- _EXERCISE GOAL_:
Word for word, restate the lines of the material below from its first line through the one containing "def Obligations.StepRunsTheFrontCommand : Prop". Omit the rest.

=-=-=-=-=

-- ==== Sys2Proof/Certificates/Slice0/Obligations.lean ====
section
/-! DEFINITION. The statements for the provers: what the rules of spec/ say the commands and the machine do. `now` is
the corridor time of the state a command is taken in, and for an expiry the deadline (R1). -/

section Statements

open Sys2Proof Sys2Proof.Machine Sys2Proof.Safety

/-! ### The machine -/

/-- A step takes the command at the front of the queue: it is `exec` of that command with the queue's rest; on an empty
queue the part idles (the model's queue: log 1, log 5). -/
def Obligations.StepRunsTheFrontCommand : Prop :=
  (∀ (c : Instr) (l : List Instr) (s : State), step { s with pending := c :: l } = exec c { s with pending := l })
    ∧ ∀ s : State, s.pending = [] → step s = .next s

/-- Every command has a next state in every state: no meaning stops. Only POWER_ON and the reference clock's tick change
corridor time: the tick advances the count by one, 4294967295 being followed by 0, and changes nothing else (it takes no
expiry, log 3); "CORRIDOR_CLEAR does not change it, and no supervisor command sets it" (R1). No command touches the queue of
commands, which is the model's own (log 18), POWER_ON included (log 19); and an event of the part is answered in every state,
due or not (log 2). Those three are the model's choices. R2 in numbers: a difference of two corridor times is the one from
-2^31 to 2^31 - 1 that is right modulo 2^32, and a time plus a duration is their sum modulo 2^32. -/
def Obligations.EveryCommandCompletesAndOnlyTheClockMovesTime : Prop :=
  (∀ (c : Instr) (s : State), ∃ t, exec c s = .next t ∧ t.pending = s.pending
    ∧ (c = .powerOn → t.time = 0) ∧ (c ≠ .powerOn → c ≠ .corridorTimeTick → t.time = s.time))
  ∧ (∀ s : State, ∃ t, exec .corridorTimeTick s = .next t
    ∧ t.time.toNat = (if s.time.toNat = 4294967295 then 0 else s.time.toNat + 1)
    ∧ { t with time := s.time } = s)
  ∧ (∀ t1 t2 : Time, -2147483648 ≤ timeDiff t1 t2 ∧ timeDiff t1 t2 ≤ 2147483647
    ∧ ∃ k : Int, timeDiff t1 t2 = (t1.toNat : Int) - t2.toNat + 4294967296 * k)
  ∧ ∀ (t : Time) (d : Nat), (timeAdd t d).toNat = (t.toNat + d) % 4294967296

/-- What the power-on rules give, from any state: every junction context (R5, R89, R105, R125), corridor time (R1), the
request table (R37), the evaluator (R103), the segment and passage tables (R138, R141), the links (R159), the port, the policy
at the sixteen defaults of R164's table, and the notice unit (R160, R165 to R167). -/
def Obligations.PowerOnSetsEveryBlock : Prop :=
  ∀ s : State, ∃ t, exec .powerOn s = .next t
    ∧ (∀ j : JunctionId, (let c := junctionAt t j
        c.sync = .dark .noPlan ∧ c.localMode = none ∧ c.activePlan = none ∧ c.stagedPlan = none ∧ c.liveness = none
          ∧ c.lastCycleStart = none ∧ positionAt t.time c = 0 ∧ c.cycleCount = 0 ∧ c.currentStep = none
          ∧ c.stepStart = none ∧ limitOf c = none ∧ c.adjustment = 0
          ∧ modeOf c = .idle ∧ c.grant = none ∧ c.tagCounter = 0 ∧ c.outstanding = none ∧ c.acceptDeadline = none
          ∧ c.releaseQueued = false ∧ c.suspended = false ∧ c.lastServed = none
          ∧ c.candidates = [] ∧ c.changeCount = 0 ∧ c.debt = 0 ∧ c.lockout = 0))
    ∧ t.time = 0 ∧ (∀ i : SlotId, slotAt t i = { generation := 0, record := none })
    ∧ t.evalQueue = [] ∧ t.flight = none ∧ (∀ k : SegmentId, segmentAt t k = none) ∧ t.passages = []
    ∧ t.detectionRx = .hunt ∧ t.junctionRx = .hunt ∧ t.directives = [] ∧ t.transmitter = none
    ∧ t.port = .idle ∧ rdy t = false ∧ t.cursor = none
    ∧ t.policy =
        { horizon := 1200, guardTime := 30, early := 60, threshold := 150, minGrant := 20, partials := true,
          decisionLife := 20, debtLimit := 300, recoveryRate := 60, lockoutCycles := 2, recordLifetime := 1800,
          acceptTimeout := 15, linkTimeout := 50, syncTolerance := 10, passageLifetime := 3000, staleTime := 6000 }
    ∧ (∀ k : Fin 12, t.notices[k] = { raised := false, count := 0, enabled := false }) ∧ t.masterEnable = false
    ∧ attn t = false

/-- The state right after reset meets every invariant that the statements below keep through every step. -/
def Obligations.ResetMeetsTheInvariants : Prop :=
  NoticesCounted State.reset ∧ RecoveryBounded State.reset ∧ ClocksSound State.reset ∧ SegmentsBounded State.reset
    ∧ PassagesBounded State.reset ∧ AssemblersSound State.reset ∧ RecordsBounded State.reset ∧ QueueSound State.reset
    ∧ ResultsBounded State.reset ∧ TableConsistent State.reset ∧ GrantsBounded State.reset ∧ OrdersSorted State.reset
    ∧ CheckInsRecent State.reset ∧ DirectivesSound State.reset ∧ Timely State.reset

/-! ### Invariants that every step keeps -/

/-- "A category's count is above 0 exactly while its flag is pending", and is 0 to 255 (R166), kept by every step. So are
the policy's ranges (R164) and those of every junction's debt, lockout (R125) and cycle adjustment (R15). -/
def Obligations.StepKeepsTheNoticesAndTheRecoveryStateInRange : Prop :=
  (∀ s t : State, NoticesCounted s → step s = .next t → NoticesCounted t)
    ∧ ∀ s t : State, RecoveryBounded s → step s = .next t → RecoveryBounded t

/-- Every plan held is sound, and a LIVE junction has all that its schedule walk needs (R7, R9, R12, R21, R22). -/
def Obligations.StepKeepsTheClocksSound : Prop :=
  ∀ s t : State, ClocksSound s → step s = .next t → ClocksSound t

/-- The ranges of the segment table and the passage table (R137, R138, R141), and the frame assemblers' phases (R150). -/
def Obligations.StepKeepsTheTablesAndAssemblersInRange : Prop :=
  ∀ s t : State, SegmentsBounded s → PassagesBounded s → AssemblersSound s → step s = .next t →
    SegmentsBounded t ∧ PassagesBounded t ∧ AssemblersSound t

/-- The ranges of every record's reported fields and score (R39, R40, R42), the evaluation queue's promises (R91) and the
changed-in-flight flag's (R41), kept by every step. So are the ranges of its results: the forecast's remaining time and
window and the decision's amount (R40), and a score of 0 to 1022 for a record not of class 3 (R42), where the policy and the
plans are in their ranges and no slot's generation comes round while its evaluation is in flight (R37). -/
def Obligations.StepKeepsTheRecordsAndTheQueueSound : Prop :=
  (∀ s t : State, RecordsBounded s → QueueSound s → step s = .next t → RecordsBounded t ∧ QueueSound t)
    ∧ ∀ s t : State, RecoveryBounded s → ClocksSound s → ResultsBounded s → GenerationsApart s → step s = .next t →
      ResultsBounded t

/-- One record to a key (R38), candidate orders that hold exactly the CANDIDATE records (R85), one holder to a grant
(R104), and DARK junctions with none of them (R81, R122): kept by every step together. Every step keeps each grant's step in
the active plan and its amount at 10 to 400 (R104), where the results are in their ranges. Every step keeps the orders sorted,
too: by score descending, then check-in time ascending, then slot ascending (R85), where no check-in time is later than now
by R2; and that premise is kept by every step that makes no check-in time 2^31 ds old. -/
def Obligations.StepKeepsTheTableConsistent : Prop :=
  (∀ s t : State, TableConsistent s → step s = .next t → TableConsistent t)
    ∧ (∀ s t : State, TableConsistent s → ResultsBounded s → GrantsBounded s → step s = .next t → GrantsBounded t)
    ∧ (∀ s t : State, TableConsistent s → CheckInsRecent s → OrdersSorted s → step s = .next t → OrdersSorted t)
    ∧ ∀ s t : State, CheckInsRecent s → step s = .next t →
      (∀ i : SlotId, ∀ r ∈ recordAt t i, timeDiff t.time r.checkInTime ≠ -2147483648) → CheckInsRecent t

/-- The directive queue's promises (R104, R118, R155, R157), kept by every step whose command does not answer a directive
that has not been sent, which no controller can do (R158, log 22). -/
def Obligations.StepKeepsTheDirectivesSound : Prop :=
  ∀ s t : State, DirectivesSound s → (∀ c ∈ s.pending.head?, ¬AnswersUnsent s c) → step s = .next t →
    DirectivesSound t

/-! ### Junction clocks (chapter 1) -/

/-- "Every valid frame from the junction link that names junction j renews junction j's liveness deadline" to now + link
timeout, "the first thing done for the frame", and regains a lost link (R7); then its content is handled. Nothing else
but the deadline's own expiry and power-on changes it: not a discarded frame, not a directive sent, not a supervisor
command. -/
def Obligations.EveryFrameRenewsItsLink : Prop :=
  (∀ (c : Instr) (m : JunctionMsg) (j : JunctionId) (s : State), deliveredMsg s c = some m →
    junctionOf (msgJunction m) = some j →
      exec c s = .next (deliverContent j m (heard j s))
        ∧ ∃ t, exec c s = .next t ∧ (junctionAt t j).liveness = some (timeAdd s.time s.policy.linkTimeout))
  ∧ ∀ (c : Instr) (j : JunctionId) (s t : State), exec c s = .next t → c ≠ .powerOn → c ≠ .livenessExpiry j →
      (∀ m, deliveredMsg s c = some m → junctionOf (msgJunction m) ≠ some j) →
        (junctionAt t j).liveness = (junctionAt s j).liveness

=-=-=-=-=

- _ANSWER TO THIS PROBLEM_:
-- ==== Sys2Proof/Certificates/Slice0/Obligations.lean ====
section
/-! DEFINITION. The statements for the provers: what the rules of spec/ say the commands and the machine do. `now` is
the corridor time of the state a command is taken in, and for an expiry the deadline (R1). -/

section Statements

open Sys2Proof Sys2Proof.Machine Sys2Proof.Safety

/-! ### The machine -/

/-- A step takes the command at the front of the queue: it is `exec` of that command with the queue's rest; on an empty
queue the part idles (the model's queue: log 1, log 5). -/
def Obligations.StepRunsTheFrontCommand : Prop :=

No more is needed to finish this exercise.